Representative ITC curves suggest two LTβR binding sites in LTα₁β₂ with distinct affinities. (A) LTβR (200 μM) was titrated into LTα₁β₂ (10 μM). Upper, baseline-corrected power-versus-time plot for the titration. Lower, integrated heats and molar ratios of LTβR binding to LTα₁β₂. The data were corrected for heats of dilution and fit to a two-site binding model. (B) LTβR (150 μM) was titrated into LTα₁β₂–anti-LTα Fab complex (7 μM). Upper, baseline-corrected power-versus-time plot for the titration. Lower, integrated heats and molar ratios of LTβR binding to LTα₁β₂. The data were corrected for heats of dilution and fit to a one-site binding model. The higher affinity site is blocked as a result of anti–LTα-Fab bound to LTα₁β₂. Illustrations next to curves depict the reactions with LTβR being added to either LTα₁β₂ (A) or LTα₁β₂–anti-LTα Fab complex (B) to measure heats of reaction against moles of LTβR added. See SI Materials and Methods for details of experimental setup, curve fitting, and data analysis.

Fig. 3.

Structure of LTα₁β₂–LTβR bound to anti-LTα reveals low-affinity LTβR binding site. (A) Crystal structure of the LTα₁β₂–anti-LTα-LTβR complex. Anti-LTα (gray) is bound to LTα as expected from the structure of LTα₃ bound to anti-LTα Fab as shown in Fig. 1. LTβR (red) is bound at the β–β’ interface (light and dark blue).
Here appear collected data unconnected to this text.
/-- R261, R268, R269, R271, R275 to R277, R279, R282, R556: recovery and adoption. -/
def Obligations.ChannelsAreRecoveredAndAdopted : Prop :=
  ∀ (s : State) (ch : Nat), let d := s.dev
    let c := d.chan ch
    let e := d.entry ch
    let ended (h : Nat) : Prop := d.bell.state = 2 ∧ field h 13 1 = 0 ∧ field h 128 40 + 2 ≤ d.bell.stroke
    (c.recovering = true → c.st = .enabling → c.entry.isSome = true → c.hold = none → (c.recoverAll = true → 6 ≤ d.power.step) →
      (d.readHeader ch = .lost → Does (.channelRecovery ch) s (fun t => (t.chan ch).st = .broken ∧ (t.rg 3 0 0x010).testBit 0 = true ∧ t.mem = d.mem)) ∧
      (∀ h, d.readHeader ch = .ok h → d.recordsWait e (d.recsOf ch h none) = true → Does (.channelRecovery ch) s (fun t => t = d)) ∧
      (∀ h0, d.readHeader ch = .ok h0 → d.recordsWait e (d.recsOf ch h0 none) = false → let h := h0
        let mine := field h 12 1 = 1 ∧ field h 0 12 = d.moduleId
        -- a far header claimed is read back, and another module's claim found there wins (R276, R277)
        (¬ mine → c.recoverAll = false → hasFar e = true → field h 12 1 = 0 ∨ ended h → (d.claimHdr e (d.claimed ch h)).1 = some false →
          Does (.channelRecovery ch) s (fun t => (t.chan ch).st = .broken)) ∧
        (¬ mine → c.recoverAll = true → Does (.channelRecovery ch) s (fun t => (t.chan ch).st = (if c.wasBroken then .broken else .off) ∧ (t.chan ch).seq = 0 ∧
          (t.chan ch).accept = 0 ∧ (t.chan ch).done = 0 ∧ (t.chan ch).entry = none ∧ t.mem = d.mem)) ∧
        (field h 12 1 = 1 → field h 0 12 ≠ d.moduleId → c.recoverAll = false → hasFar e = true → ¬ ended h → Does (.channelRecovery ch) s (fun t => (t.chan ch).st = .broken ∧ t.mem = d.mem)) ∧
        (mine ∨ (c.recoverAll = false ∧ (hasFar e = false ∨ field h 12 1 = 0 ∨ ended h)) → c.abortAfter = false → hdrRseq h < 2 ^ 63 → (entRingSpace e = 0 ∨ entCrBase e + 2 ^ 25 ≤ hbmSize) →
          let claim := decide (¬ mine ∧ hasFar e = true)
          let d1 := if claim then (d.claimHdr e (d.claimed ch h)).2 else d
          let h := if claim then hdrSeal (d.claimed ch h) else h
          let recs := d1.recsOf ch h none
          let next := recs.foldl (fun m r => max m (r.seq + 1)) (hdrRseq h)
          let at_ (log2 i0 q : Nat) : Nat := ixAdvance (2 ^ log2) i0 ((q + 2 ^ 64 * (2 * 2 ^ log2) - hdrSeq0 h) % (2 * 2 ^ log2))
          let written (q : Nat) : Prop := ∃ r, bestRec recs q = some r ∧ r.state = 2 ∧ d1.recordWritten ch r = true
          (claim = true → (d.claimHdr e (d.claimed ch h0)).1 = some true) → (∀ r ∈ recs, r.seq < 2 ^ 63) → (∀ x ∈ d.crofts, ∀ p ∈ x.2.strips, ∃ j, d.job? p.tk.job = some j ∧ j.ch ≠ ch) →
          Does (.channelRecovery ch) s (fun t => let k := t.chan ch
            k.st = (if field h 15 1 = 1 then .paused else .run) ∧ k.seq = next ∧ k.accept = at_ (entJrLog2 e) (hdrJidx0 h) next ∧ k.tail = k.accept ∧
            k.fqTail = field h 384 32 ∧ k.fqHead = k.fqTail ∧ k.crHead = ixAdvance (2 ^ entCrLog2 e) k.done (2 ^ entCrLog2 e) ∧
            (∀ q, hdrRseq h ≤ q → q ≤ next → (∀ x, hdrRseq h ≤ x → x < q → written x) → (q = next ∨ ¬ written q) → k.done = at_ (entCrLog2 e) (hdrCidx0 h) q) ∧
            hdrOwner k.hdr = d.moduleId ∧ hdrOwned k.hdr = true ∧ hdrHandoff k.hdr = false ∧ hdrSeq0 k.hdr = next ∧ hdrRseq k.hdr = hdrRseq h ∧
            hdrEpoch k.hdr = (if mine ∨ hasFar e = false then hdrEpoch h0 else (hdrEpoch h0 + 1) % 2 ^ 32) ∧
            (∀ x ∈ t.jobs, x.2.ch = ch → hdrRseq h ≤ x.2.seq ∧ x.2.seq < next) ∧
            (∀ q, hdrRseq h ≤ q → q < next → ∃ x ∈ t.jobs, x.2.ch = ch ∧ x.2.seq = q ∧
              (bestRec recs q = none → x.2.st = .finished ∧ x.2.status = stMemoryLost ∧ (t.rg 3 0 0x010).testBit 0 = true) ∧
              (∀ r, bestRec recs q = some r → r.state = 2 → x.2.status = r.status ∧ x.2.st = (if d1.recordWritten ch r then .complete else .finished)) ∧
              (∀ r, bestRec recs q = some r → r.state = 1 → let late := dsDeadline r.desc ≠ 0 ∧ dsDeadline r.desc ≤ d.bell.stroke
                (late → x.2.st = .finished ∧ x.2.status = stDeadline) ∧ (¬ late → r.side = true ∧ dsKind r.desc = 1 → x.2.st = .finished ∧ x.2.status = stAborted ∧ x.2.detail = 1) ∧
                (¬ late → ¬ (r.side = true ∧ dsKind r.desc = 1) → x.2.st = .waiting ∧ x.2.desc = r.desc ∧ x.2.replayed = (r.replayed || r.started) ∧
                  (x.2.jphase = .staging ↔ r.jstate = 1) ∧ x.2.redo = decide (r.jstate = 2) ∧ x.2.skipAt = decide (r.jstate = 3) ∧ x.2.resume = (if r.jstate = 0 then 0 else r.jchain)))))))) ∧
    (∀ origin (x : MirrorSetup) v, d.ledger.setups.find? (fun y => y.origin = origin && y.channel = ch) = some x →
      let a := farBase (putField x.entry 16 8 (d.fld 3 0 0x04C 0 8))
      d.hostServes (d.fld 3 0 0x04C 7 1) = true → regionOf a = .host (d.fld 3 0 0x04C 7 1) → v = d.mem.readLE (windowBase + a) 64 → hdrValid v = true → d.mem.wf = true →
      let gone (t : Device) : Prop := ∀ y ∈ t.ledger.setups, ¬ (y.origin = origin ∧ y.channel = ch)
      (field v 12 1 = 0 ∨ field v 0 12 ≠ origin → Does (.adoption origin ch) s (fun t => gone t ∧ t.mem = d.mem ∧ t.chans = d.chans)) ∧
      (field v 12 1 = 1 → field v 0 12 = origin → field v 14 1 = 0 → x.command = false → x.missed < 3 ∨ ¬ ended v → Does (.adoption origin ch) s (fun t => t = d)) ∧
      (∀ reason, field v 12 1 = 1 → field v 0 12 = origin →
        (field v 14 1 = 1 ∧ reason = 1) ∨ (field v 14 1 = 0 ∧ x.command = true ∧ reason = 2) ∨ (field v 14 1 = 0 ∧ x.command = false ∧ 3 ≤ x.missed ∧ ended v ∧ reason = 0) →
        let e1 := putField x.entry 16 8 (d.fld 3 0 0x04C 0 8)
        let recs := (x.records.map (fun r => Rec.ofNat r.2)).filter (fun r => decide (hdrRseq v ≤ r.seq))
        let pool (n : Nat) : Prop := d.fld 3 0 0x048 0 12 ≤ n ∧ n < d.fld 3 0 0x048 0 12 + d.fld 3 0 0x048 12 13 ∧ (d.chan n).st = .off
        (d.recordsWait e1 recs = true → Does (.adoption origin ch) s (fun t => t = d)) ∧
        (d.recordsWait e1 recs = false → (∀ n, ¬ pool n) → Does (.adoption origin ch) s (fun t => (t.rg 3 0 0x010).testBit 5 = true ∧ t.ledger = d.ledger ∧ t.mem = d.mem)) ∧
        (∀ n, d.recordsWait e1 recs = false → pool n → (∀ m < n, ¬ pool m) → n < 4096 → regionOf (d.entryPa n) = .hbm → d.ledger.adoptLog.length < 64 →
          Does (.adoption origin ch) s (fun t => gone t ∧ (t.chan n).origin = some origin ∧
            ((t.chan n).adopting = none → ((t.chan n).st = .run ∨ (t.chan n).st = .paused ∨ (t.chan n).st = .broken) ∧
              t.ledger.adoptLog = d.ledger.adoptLog ++ [(n + ch * 2 ^ 12 + 2 ^ 31, origin + reason * 2 ^ 12)] ∧ (t.rg 3 0 0x010).testBit 3 = true) ∧
            ((t.chan n).adopting ≠ none → (t.chan n).st = .enabling ∧ t.ledger.adoptLog = d.ledger.adoptLog) ∧
            ∃ h, HbmHolds t a (bytesOf 64 h) ∧ hdrOwner h = d.moduleId ∧ hdrOwned h = true ∧ hdrHandoff h = false ∧ field h 32 12 = n ∧ hdrEpoch h = (hdrEpoch v + 1) % 2 ^ 32)))) ∧
    (∀ who origin, origin < 4096 → CanWrite d who 3 0 0x050 (origin + 2 ^ 31) = true →
      (d.fld 3 0 0x050 31 1 = 1 → Does (.ldgAdoptCmd who origin) s (fun t => t = (paged d who 3 0).err 3 0 3 0x050 0)) ∧
      (d.fld 3 0 0x050 31 1 = 0 → Does (.ldgAdoptCmd who origin) s (fun t => t.fld 3 0 0x050 0 12 = origin ∧
        t.ledger.setups = d.ledger.setups.map (fun x => if x.origin = origin then { x with command := true } else x) ∧
        (t.fld 3 0 0x050 31 1 = 1 ↔ ∃ x ∈ t.ledger.setups, x.command = true)))) ∧
    (∀ who, ch < 4096 → CanWrite d who 3 0 0x05C (ch + 2 ^ 12) = true →
      (c.st ≠ .off → Does (.clear who ch) s (fun t => t = paged d who 3 0)) ∧
      (c.st = .off → d.mem.wf = true → d.computeOff = false → Does (.clear who ch) s (fun t => (t.chan ch).hdr = 0 ∧ t.jobs = d.jobs ∧
        ∀ k < 2, let a := 0x47FC000000 + ch / 1024 * 0x20000 + k * 0x10000 + ch % 1024 * 64
          d.rangeLost a 64 = false → HbmHolds t a (bytesOf 64 0)))) ∧
    (∀ who v, CanWrite d who 3 0 0x040 v = true → v < 2 ^ 32 → d.locked 3 0 = false →
      let same := field (d.rg 3 0 0x040) 0 16 = field v 0 16
      let off := ∀ x ∈ d.chans, x.2.st = .off
      (same → off → Does (.ldgCfgWrite who v) s (fun t => t = paged d who 3 0)) ∧ (¬ off → Does (.ldgCfgWrite who v) s (fun t => t = (paged d who 3 0).err 3 0 3 0x040 0)) ∧
      (¬ same → off → 128 < field v 0 8 ∨ 64 < field v 8 8 → Does (.ldgCfgWrite who v) s (fun t => t = (paged d who 3 0).err 3 0 1 0x040 0)) ∧
      (off → field v 0 8 ≤ 128 → field v 8 8 ≤ 64 → Does (.ldgCfgWrite who v) s (fun t => field (t.rg 3 0 0x040) 0 16 = field v 0 16 ∧ t = { paged d who 3 0 with regs := t.regs })))
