-- ==== Sys2Proof/Tests/Slice0.lean ====
section
/-! SUPPORT. The model's own tests: ill-formed commands refused, single steps with results taken from the spec, and for each statement
that has hypotheses states and operands that meet them. -/
open Sys2Proof Sys2Proof.Machine
namespace Sys2Proof.Tests

/-- A module whose start has done a step of Table 16-3, with its input present. -/
def atStep (n : Nat) : Device := { power := { vnw := true, vsaf := true, present := true, pwrgd := decide (3 ≤ n), memActive := decide (5 ≤ n), step := n } }

/-- A module that is READY and ACTIVE. -/
def ready : Device := ((atStep 7).setFld 1 0 0x00C 0 1 1).setFld 9 0 0x00C 0 3 1

/-- A device as a state with nothing waiting. -/
def on (d : Device) : State := { dev := d }

/-- A READY module with both ports up, two VFs of port 1 enabled and bus mastering on. -/
def hosted : Device :=
  (ready.setHost 0 { up := true, busMaster := [0], cacheEn := true, perst := false }).setHost 1
    { up := true, busMaster := [0, 2], vfEnable := true, numVfs := 2, cacheEn := true, memEn := true, perst := false }

/-- A module in STANDBY, with its reset wake enables. -/
def asleep : Device := { power := { vnw := true, present := true, standby := true } }

/-- A module whose supply has tripped low. -/
def tripped : Device := ({ power := { vnw := true, vsaf := true, present := true } } : Device).setRg 15 0 0x00C 1

/-- A stream instruction of an opcode over one element: S0 of kind `k` (5 immediate, 6 temporary 0), S1 and S2 immediates 5 and 3; FUNC and AUX. -/
def member (code k func aux : Nat) : SInstr :=
  { SInstr.ofNat (code + func * 2 ^ 8 + 2 ^ 17 + aux * 2 ^ 56 + 2 ^ 64) with
    s0 := { kind := k, base := if k = 5 then 9 else 0 }, s1 := { kind := 5, base := 5 }, s2 := { kind := 5, base := 3 } }

/-- A module whose croft 0 has the operands of an instruction's one element and runs it for job 0, modulus entry 0 being 97. -/
def running (i : SInstr) : Device :=
  ((hosted.setJob 0 { ch := 0, seq := 0, jidx := 0, cidx := 0, desc := 0, st := .running, mods := [(0, 97)], chains := [{ first := 0, members := [i], size := 256 }] }).setCroft 0
    { strips := [{ tk := { job := 0, channel := 0, instr := 0, members := 1, first := 0, count := 1 }, e := 0, ckE := 0, entered := true, temps := [{ k := 0, lo := 7, hi := 1, code := 135 }] }] })

/-- A ticket of job 0. -/
def ticket : Ticket := { job := 0, channel := 0, instr := 0, members := 1, first := 0, count := 256 }

/-- A READY module whose reeve 1 stands at the start of control SRAM, where a word's four bytes lie, at Monitor without translation. -/
def core (w : Nat) (r : Reeve := {}) : Device :=
  { ready.setReeve 1 { r with logical := some 1, pc := sramBase } with mem := ready.mem.writeBytes sramBase (bytesOf 4 w) }

/-- Whether reeve 1 fetches an instruction of an operation, may run it, and a test holds of the instruction and the device after the fetch. -/
def fetchedWith (d : Device) (op : ROp) (p : RInstr → Device → Bool) : Bool :=
  d.mayRun 1 && match d.fetchAt 1 (d.reeve 1).pc 0 with
    | (.instr (some i), d1) => decide (i.op = op) && (d1.reeve 1).scoreboard i && p i d1
    | _ => false
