/-! ### READ and the consumer's cells -/

/-- READ's answer in one equation: it writes `out` and `ok` alone (spec/20_memory.md R31, R35). -/
theorem answerRead_eq (s : State) :
    s.answerRead = { s with out := if s.phase = .cp then s.acc else s.out, ok := s.readable } := by
  by_cases hphase : s.phase = .cp
  · simp [answerRead_of_readable s hphase, State.readable, hphase]
  · simp [answerRead_of_not_readable s hphase, State.readable, hphase]

/-- READ tests and copies registers it does not write, so the second answer is the first. -/
theorem answerRead_answerRead (s : State) : s.answerRead.answerRead = s.answerRead := by
  by_cases hphase : s.phase = .cp <;> simp [answerRead_eq, State.readable, hphase]

/-- READ in a configured block. -/
theorem stepEvent_evRead {s : State} (h : s.configured = true) : stepEvent evRead s = .next s.answerRead := by
  simp [stepEvent_of_decode decodeEvent_evRead, exec, execRead, h]

/-- One READ or more leave the one answer. -/
theorem runEvents_replicate_evRead {s : State} (h : s.configured = true) (n : Nat) :
    runEvents (List.replicate (n + 1) evRead) s = .next s.answerRead := by
  induction n generalizing s with
  | zero => exact runEvents_cons_next (stepEvent_evRead h)
  | succ n ih =>
    have hconfigured : s.answerRead.configured = true := (sameRegisters_answerRead s).configured.trans h
    calc runEvents (List.replicate (n + 2) evRead) s
        = runEvents (List.replicate (n + 1) evRead) s.answerRead := runEvents_cons_next (stepEvent_evRead h)
      _ = .next s.answerRead.answerRead := ih hconfigured
      _ = .next s.answerRead := by rw [answerRead_answerRead]

/-- Settles O17: one READ or more leave the one answer, which is written to the consumer's cells alone. -/
theorem repeatedReadsAgree : Obligations.RepeatedReadsAgree := by
  intro s n hconfigured
  have hreads := runEvents_replicate_evRead hconfigured
  refine ⟨(hreads n).trans (hreads 0).symm, ?_⟩
  cases n with
  | zero => exact ⟨s.out, s.ok, rfl⟩
  | succ n => exact ⟨_, _, (hreads n).trans (congrArg _ (answerRead_eq s))⟩

/-- No action of the handler writes the consumer's cell (spec/20_memory.md R31). -/
theorem symbolAction_out {y : Symbol} {s t : State} (h : symbolAction y s = .next t) : t.out = s.out := by
  rcases symbolAction_next h with
    ⟨-, rfl⟩ | ⟨-, rfl⟩ | ⟨-, rfl⟩ | ⟨_, -, -, rfl⟩ | ⟨-, rfl⟩ | ⟨-, rfl⟩ <;> rfl

/-- Settles O38: of everything an instruction can do, only READ's answer reaches `out`. -/
theorem outIsWrittenOnlyByTrueRead : Obligations.OutIsWrittenOnlyByTrueRead := by
  intro i s t h
  rcases exec_next h with ⟨rfl, -, rfl⟩ | ⟨rfl, -, rfl⟩ | ⟨rfl, -, rfl⟩ | ⟨rfl, -, rfl⟩ | ⟨rfl, -, rfl⟩ |
    ⟨rfl, -, rfl⟩ | ⟨l, o, rfl, -, rfl⟩ | ⟨l, o, rfl, -, haction⟩ | ⟨y, hsymbol, -, haction⟩
  · simp
  · simp [beginCapture_eq]
  · simp
  · simp [answerRead_eq]
  · simp [countTick_eq]
  · simp [State.drawTimer]
  · simp
  · simp [symbolAction_out haction, captureAndReset_eq]
  · have hread : i ≠ .read := by rintro rfl; cases hsymbol
    simp [symbolAction_out haction, hread]

/-! ### The events to come -/

/-- A choice between two viewed results is the view of the choice. -/
theorem ite_eq_mapNext {α : Type} {f : State → α} {c : Prop} [Decidable c] {a b : Result}
    {a' b' : Host.Outcome α Fault Refusal} (ha : a' = mapNext f a) (hb : b' = mapNext f b) :
    (if c then a' else b') = mapNext f (if c then a else b) := by
  rw [ha, hb, apply_ite (mapNext f)]

section
variable (s : State) (es : List Event)

theorem answerRead_setInputs : (s.setInputs es).answerRead = s.answerRead.setInputs es := by
  simp only [answerRead_eq]
  rfl

theorem symbolAction_setInputs (y : Symbol) :
    symbolAction y (s.setInputs es) = mapNext (State.setInputs · es) (symbolAction y s) := by
  cases y with
  | b0 | b1 => exact ite_eq_mapNext rfl rfl
  | _ => rfl

/-- No instruction reads or writes the events to come: with other events pending it does the same to everything else. -/
theorem exec_setInputs (i : Instr) : exec i (s.setInputs es) = mapNext (State.setInputs · es) (exec i s) := by
  cases i with
  | init | start | stop | tick => exact ite_eq_mapNext rfl rfl
  | read => exact ite_eq_mapNext (congrArg Host.Outcome.next (answerRead_setInputs s es)) rfl
  | edge l o => exact ite_eq_mapNext (symbolAction_setInputs s.captureAndReset es _) rfl
  | _ =>
    rw [exec_row rfl, exec_row rfl]
    exact ite_eq_mapNext (symbolAction_setInputs s es _) rfl

/-- So with a delivered event, whether it spells an instruction or none. -/
theorem stepEvent_setInputs (e : Event) :
    stepEvent e (s.setInputs es) = mapNext (State.setInputs · es) (stepEvent e s) := by
  cases hdecode : decodeEvent e with
  | ok i => simp only [stepEvent_of_decode hdecode, exec_setInputs]
  | error r => simp only [stepEvent_of_reject hdecode, mapNext]

end

/-- A delivered event that goes on is used up, and the events pending before it are pending after it. -/
theorem stepEvent_inputs {e : Event} {s t : State} (h : stepEvent e s = .next t) : t.inputs = s.inputs := by
  have hsame : stepEvent e s = .next (t.setInputs s.inputs) :=
    (stepEvent_setInputs s s.inputs e).trans (by rw [h]; rfl)
  have ht : t = t.setInputs s.inputs := Host.Outcome.next.inj (h.symm.trans hsame)
  rw [ht, setInputs_inputs]

/-! ### Queued events -/

section
variable {M : Host.Core} {s : M.State} (k : Nat)

/-- The next step of a run, where it goes on. -/
theorem coreRun_succ_next {t : M.State} (h : M.step s = .next t) : M.run (k + 1) s = M.run k t := by
  rw [Host.Core.run, h]

/-- The next step of a run, where it faults. -/
theorem coreRun_succ_fault {f : M.Fault} (h : M.step s = .fault f) : M.run (k + 1) s = .fault f := by
  rw [Host.Core.run, h]

/-- The next step of a run, where it is refused. -/
theorem coreRun_succ_refused {r : M.Refusal} (h : M.step s = .refused r) : M.run (k + 1) s = .refused r := by
  rw [Host.Core.run, h]

end

/-- A step with events queued takes the oldest one and does what its delivery alone does, with the later ones kept. -/
theorem step_queued (e : Event) (es : List Event) (s : State) :
    step { s with inputs := e :: es } = mapNext (State.setInputs · es) (stepEvent e s) :=
  stepEvent_setInputs s es e

/-- Settles O10, by induction on the queued events: each step does what the delivery of its event alone does
(`step_queued`), and where it goes on, the later events stand before the ones that were pending. -/
theorem queuedEventsRunInOrder : Obligations.QueuedEventsRunInOrder := by
  intro es
  induction es with
  | nil => exact fun s => rfl
  | cons e es ih =>
    intro s
    have hstep := step_queued e (es ++ s.inputs) s
    cases hevent : stepEvent e s with
    | next t =>
      rw [hevent] at hstep
      rw [runEvents_cons_next hevent, ← ih t, stepEvent_inputs hevent]
      exact coreRun_succ_next es.length hstep
    | fault f =>
      rw [hevent] at hstep
      rw [runEvents_cons_fault hevent]
      exact coreRun_succ_fault es.length hstep
    | refused r =>
      rw [hevent] at hstep
      rw [runEvents_cons_refused hevent]
      exact coreRun_succ_refused es.length hstep

end Sys2Proof.Machine
end

section
/-! PROOFS. The statements of spec/30_encoding.md: words and their fields, the rows of the table, the event words, the
classifier, and the edges and placed numbers that run a row. -/

namespace Sys2Proof.Machine

/-! ### A classifier word is its three fields -/

theorem phaseCode_phaseOfCode (c : BitVec 2) : phaseCode (phaseOfCode c) = c := by
  revert c; decide

theorem levelCode_levelField (w : Word11) : levelCode (levelField w) = w.extractLsb' 8 1 := by
  have hbit : w.extractLsb' 8 1 = BitVec.ofBool (w.getLsbD 8) := BitVec.eq_of_getLsbD_eq (by simp)
  rw [hbit, levelField]
  cases w.getLsbD 8 <;> rfl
Side view (Upper), top-down view (Lower). (B) Structural alignment (secondary structure) of LTα (yellow, PDB ID code 1TNR) and LTβ (purple, current work) revealing overall similarities. Tyrosine residues in the DE-loops of either molecule important for receptor binding are shown. (C) Structural alignment (Cα trace) of TNFR1 (green, PDB ID code 1TNR) and LTβR (orange, current work) reveals significant overlap between CRD1 and CRD2 regions.

Fig. 4.

The α–β and β–β’ binding sites are essential for signaling. (A) A representation of the various single-chain variants of LTα₁β₂ generated to identify the high-affinity LTβR binding site in LTα₁β₂. Receptor-binding sites affected in each variant are shown on the right. (B) Size exclusion chromatography on the complexes of LTβR with the single-chain LTα₁β₂ variants suggests that charge reversal substitutions in the α–β and β–β sites disrupt receptor binding as predicted. The data also suggest that the α–β site, not the β’ –α site, is the higher affinity binding site for LTβR. (C) Binding of LTβR to both the α–β and β–β’ sites are required for LTβR signaling. 293T/NF-κB-luc cells (Upper Left), 293T/NF-κB-luc transfected with LTβR (Upper Right), or HeLa/NF-κB-luc cells (Lower) were stimulated with increasing concentrations of WT LTα₁β₂ protein or single-chain variants of LTα₁β₂. Luciferase activity induced by stimulation is shown relative to activity in unstimulated cells. Data are shown as mean ± SD of two independent experiments.